#### Listed entries ####

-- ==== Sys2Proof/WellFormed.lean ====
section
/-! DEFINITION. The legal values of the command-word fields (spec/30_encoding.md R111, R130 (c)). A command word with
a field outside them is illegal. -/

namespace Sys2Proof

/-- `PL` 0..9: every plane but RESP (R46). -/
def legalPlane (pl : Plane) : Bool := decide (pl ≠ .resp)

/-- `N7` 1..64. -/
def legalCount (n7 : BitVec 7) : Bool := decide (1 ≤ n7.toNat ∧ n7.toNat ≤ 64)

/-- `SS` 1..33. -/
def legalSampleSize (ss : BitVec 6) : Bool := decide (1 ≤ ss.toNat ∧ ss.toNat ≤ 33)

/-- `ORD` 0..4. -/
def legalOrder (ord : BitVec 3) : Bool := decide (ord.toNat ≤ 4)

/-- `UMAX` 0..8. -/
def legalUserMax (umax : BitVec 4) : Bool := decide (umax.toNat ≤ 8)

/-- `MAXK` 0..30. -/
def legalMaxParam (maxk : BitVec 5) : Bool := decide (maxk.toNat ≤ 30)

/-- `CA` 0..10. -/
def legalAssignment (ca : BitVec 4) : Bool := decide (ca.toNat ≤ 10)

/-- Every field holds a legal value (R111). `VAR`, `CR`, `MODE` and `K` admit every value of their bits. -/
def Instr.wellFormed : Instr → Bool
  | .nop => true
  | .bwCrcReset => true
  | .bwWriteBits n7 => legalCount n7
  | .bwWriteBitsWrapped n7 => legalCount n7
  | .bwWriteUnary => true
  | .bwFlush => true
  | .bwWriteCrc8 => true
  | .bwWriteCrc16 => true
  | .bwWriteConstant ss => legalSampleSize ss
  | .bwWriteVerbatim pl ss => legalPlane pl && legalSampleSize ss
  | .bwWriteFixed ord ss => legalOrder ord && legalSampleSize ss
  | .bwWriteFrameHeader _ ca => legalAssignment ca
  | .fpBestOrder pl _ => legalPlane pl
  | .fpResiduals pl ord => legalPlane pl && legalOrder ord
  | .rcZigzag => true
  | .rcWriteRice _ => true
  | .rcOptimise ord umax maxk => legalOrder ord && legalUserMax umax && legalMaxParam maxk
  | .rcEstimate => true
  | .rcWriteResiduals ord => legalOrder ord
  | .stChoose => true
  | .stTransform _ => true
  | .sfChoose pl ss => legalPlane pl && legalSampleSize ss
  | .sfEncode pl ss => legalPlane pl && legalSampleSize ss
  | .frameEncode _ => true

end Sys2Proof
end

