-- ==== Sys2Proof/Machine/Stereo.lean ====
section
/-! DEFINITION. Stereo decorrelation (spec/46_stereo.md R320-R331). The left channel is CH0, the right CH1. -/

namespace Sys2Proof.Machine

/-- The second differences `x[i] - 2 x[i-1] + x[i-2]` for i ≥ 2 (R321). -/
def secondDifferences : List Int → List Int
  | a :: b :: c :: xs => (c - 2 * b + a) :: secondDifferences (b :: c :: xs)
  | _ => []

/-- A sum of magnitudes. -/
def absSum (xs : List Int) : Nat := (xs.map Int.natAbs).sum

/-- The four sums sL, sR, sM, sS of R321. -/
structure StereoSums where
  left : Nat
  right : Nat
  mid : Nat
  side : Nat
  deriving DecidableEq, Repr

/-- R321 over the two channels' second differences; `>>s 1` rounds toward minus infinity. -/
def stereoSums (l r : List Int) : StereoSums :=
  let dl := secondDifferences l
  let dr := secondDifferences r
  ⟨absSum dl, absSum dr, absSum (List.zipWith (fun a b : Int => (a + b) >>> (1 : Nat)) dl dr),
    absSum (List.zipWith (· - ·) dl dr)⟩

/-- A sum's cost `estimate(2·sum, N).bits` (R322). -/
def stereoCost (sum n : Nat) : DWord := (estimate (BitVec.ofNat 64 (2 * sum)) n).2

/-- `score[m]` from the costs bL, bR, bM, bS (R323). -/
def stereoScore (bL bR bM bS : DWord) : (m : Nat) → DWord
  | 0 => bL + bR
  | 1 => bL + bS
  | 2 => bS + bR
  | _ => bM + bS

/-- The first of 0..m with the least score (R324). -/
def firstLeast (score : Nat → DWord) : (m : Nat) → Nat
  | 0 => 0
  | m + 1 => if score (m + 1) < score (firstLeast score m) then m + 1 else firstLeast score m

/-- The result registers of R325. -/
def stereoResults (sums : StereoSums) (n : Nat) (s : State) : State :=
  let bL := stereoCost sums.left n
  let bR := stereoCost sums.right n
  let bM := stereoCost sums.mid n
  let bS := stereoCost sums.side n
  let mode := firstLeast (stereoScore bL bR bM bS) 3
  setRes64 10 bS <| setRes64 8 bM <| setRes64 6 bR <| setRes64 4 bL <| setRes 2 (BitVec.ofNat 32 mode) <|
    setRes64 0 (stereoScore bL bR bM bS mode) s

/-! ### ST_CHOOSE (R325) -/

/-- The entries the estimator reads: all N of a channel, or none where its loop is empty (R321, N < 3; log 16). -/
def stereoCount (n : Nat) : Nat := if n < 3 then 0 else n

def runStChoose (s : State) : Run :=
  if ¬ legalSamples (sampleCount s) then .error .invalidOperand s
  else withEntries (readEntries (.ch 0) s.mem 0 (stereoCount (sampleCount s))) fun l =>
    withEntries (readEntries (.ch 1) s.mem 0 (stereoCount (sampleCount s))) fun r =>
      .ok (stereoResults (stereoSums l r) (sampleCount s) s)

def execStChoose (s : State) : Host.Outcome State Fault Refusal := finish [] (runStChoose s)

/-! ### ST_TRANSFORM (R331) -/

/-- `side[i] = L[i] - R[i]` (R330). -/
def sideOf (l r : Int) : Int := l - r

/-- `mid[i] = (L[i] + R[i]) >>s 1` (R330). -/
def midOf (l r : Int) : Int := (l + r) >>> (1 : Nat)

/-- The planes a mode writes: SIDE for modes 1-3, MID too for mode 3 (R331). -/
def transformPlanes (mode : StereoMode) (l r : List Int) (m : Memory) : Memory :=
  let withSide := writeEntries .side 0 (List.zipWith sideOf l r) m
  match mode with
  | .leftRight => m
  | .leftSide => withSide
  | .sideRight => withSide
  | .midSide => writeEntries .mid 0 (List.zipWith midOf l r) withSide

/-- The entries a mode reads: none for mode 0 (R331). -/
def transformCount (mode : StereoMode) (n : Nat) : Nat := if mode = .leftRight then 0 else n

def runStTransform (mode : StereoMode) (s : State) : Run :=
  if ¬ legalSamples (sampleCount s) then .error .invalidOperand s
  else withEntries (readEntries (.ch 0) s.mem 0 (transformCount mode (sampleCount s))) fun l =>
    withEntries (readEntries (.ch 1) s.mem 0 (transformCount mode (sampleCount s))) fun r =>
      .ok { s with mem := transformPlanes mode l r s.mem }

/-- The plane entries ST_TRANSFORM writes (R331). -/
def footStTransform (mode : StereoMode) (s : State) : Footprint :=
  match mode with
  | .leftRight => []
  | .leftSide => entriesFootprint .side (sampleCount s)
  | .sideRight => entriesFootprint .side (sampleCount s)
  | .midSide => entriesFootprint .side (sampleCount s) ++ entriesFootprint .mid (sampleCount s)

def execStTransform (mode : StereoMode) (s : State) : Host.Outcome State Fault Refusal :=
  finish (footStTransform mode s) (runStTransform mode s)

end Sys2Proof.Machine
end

####
#### Listed entries ####

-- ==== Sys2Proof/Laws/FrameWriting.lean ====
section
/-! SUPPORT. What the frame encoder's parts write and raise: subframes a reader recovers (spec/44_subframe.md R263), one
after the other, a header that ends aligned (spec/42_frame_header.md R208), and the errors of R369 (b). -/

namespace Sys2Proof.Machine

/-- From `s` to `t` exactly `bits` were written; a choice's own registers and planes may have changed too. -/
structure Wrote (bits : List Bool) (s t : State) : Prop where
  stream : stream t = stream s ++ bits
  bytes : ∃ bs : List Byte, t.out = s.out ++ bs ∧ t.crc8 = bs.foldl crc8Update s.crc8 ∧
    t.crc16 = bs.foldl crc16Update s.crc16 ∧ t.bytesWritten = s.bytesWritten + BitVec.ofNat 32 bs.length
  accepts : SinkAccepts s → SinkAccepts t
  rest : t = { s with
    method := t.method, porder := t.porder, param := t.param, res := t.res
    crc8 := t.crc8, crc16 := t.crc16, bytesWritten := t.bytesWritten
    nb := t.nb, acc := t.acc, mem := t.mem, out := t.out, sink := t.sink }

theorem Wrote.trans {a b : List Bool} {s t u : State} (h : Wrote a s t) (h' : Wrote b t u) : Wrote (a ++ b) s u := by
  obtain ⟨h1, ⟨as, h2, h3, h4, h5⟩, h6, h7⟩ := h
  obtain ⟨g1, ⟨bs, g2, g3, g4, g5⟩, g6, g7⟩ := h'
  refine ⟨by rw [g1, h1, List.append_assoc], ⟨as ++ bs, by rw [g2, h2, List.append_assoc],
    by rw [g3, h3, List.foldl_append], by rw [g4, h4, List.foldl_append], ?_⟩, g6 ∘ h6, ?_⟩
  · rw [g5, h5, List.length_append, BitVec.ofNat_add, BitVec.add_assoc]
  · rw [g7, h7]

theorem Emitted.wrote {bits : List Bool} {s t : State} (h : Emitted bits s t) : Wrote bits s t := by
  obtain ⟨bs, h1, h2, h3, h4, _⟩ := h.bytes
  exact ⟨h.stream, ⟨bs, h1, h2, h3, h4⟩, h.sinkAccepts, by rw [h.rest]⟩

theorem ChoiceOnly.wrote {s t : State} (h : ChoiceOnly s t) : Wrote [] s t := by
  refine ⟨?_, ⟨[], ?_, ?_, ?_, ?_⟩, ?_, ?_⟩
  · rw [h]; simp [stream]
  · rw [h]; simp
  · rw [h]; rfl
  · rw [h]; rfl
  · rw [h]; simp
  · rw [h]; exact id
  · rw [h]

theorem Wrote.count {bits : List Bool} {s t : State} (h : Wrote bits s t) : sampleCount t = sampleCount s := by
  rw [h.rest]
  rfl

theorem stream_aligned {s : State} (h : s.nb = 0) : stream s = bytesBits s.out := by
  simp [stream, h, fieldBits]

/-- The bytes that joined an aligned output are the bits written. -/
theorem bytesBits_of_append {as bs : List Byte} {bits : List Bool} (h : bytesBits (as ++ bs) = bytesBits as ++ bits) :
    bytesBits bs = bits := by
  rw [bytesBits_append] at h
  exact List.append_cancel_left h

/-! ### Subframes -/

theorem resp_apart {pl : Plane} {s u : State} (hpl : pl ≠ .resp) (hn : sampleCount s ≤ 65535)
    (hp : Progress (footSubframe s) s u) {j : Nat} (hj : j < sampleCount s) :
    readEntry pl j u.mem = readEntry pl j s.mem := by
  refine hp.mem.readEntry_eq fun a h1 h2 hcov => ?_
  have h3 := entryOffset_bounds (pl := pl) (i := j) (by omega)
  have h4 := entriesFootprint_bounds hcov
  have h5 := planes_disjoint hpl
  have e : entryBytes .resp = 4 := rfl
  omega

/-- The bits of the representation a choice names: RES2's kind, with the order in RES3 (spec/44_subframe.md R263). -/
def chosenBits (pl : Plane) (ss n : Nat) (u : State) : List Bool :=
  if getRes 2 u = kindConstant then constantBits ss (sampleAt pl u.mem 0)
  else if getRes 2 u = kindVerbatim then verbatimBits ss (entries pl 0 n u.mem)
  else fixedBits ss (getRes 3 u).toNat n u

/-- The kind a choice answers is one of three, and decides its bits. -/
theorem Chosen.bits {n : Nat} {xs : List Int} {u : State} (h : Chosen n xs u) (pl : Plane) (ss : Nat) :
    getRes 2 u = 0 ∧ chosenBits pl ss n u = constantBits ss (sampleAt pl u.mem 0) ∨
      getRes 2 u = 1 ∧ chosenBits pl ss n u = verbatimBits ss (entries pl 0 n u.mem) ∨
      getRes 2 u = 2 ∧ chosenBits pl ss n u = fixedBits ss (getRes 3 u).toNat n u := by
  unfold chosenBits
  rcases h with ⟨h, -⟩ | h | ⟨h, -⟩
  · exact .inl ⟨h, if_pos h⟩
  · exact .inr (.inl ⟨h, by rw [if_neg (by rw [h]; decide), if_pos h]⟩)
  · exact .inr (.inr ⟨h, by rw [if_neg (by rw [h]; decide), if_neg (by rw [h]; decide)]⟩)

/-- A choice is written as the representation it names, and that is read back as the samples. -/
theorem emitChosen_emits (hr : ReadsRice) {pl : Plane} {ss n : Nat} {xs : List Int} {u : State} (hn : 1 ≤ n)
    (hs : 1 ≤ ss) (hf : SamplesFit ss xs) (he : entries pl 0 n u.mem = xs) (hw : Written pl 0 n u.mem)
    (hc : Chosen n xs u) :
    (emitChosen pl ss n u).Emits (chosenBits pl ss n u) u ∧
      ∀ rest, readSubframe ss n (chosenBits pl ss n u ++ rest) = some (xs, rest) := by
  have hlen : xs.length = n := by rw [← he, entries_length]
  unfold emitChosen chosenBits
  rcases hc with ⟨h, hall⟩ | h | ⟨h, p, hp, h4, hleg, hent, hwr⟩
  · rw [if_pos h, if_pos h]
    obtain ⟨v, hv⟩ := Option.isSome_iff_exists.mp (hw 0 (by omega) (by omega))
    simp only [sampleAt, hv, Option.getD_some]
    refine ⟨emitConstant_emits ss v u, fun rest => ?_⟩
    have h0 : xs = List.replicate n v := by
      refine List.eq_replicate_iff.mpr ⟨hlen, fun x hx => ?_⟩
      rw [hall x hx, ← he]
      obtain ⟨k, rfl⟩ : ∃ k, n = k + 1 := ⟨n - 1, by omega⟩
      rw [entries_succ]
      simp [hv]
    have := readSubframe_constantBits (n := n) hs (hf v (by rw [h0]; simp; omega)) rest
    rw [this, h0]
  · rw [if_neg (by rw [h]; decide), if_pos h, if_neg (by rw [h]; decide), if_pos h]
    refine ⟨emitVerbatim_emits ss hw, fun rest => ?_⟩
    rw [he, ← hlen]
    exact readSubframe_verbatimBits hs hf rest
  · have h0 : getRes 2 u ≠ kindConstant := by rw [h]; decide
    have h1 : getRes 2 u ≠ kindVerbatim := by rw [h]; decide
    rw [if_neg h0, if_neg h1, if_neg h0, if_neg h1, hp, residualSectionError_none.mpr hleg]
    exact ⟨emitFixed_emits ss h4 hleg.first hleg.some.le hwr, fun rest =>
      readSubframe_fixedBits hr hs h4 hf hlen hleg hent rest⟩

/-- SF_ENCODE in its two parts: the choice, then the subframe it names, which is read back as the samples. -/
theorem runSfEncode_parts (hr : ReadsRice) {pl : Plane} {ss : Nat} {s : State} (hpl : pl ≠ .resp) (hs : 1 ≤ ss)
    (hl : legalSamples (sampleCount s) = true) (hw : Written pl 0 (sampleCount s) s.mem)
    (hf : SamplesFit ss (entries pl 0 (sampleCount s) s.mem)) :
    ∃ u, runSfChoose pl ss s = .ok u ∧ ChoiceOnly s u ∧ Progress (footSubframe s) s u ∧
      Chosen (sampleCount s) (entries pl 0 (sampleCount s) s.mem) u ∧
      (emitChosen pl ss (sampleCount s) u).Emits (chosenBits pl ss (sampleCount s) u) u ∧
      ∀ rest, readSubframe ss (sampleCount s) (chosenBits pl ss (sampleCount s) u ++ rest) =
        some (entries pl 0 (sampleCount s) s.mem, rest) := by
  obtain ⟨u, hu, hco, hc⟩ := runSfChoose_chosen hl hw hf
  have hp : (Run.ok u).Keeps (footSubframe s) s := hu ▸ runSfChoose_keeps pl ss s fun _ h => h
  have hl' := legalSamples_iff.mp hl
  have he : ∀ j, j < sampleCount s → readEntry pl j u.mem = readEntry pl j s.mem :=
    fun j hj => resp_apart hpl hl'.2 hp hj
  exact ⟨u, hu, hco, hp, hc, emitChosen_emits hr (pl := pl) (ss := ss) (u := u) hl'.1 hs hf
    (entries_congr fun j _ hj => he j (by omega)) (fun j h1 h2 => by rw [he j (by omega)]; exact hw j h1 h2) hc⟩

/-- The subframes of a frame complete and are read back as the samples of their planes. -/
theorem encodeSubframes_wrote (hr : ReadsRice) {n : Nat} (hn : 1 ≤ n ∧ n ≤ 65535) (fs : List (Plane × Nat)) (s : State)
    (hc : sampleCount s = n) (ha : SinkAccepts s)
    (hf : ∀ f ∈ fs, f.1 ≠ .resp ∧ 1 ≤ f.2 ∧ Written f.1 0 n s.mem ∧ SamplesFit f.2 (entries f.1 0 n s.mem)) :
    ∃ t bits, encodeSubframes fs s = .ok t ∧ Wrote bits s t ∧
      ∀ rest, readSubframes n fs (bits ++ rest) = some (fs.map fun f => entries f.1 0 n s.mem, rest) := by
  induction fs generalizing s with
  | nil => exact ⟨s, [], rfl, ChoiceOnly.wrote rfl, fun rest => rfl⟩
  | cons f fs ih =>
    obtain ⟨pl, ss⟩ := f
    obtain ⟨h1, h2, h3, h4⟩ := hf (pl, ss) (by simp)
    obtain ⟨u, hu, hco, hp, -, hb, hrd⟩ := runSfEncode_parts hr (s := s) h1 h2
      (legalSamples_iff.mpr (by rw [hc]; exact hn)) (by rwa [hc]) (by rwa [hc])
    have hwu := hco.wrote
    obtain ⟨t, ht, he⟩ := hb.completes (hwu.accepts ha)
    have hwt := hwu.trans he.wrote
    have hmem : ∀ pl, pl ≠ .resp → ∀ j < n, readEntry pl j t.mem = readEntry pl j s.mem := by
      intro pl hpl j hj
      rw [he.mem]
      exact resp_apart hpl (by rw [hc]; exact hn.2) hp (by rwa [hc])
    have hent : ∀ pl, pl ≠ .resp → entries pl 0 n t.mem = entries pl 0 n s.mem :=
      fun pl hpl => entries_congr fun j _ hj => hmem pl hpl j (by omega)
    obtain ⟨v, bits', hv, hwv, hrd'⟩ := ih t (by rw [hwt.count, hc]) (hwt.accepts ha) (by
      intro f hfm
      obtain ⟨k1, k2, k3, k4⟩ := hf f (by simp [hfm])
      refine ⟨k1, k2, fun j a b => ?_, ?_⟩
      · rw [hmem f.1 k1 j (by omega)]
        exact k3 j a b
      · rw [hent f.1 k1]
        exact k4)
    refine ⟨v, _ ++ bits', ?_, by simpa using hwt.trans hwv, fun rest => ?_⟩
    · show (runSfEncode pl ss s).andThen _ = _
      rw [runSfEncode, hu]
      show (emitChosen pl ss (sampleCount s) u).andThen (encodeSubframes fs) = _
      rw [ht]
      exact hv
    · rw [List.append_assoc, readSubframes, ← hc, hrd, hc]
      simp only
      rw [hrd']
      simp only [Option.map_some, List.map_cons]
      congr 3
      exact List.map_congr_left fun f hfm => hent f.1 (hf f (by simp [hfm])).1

####

== Problem to work on ==
Will you return exactly the lines above from the one with "secondDifferences (b :: c :: xs)" down to the one with "absSum (List.zipWith (· - ·) dl dr)⟩", counting both as part of the range?

== Exercise output ==
  | a :: b :: c :: xs => (c - 2 * b + a) :: secondDifferences (b :: c :: xs)
  | _ => []

/-- A sum of magnitudes. -/
def absSum (xs : List Int) : Nat := (xs.map Int.natAbs).sum

/-- The four sums sL, sR, sM, sS of R321. -/
structure StereoSums where
  left : Nat
  right : Nat
  mid : Nat
  side : Nat
  deriving DecidableEq, Repr

/-- R321 over the two channels' second differences; `>>s 1` rounds toward minus infinity. -/
def stereoSums (l r : List Int) : StereoSums :=
  let dl := secondDifferences l
  let dr := secondDifferences r
  ⟨absSum dl, absSum dr, absSum (List.zipWith (fun a b : Int => (a + b) >>> (1 : Nat)) dl dr),
    absSum (List.zipWith (· - ·) dl dr)⟩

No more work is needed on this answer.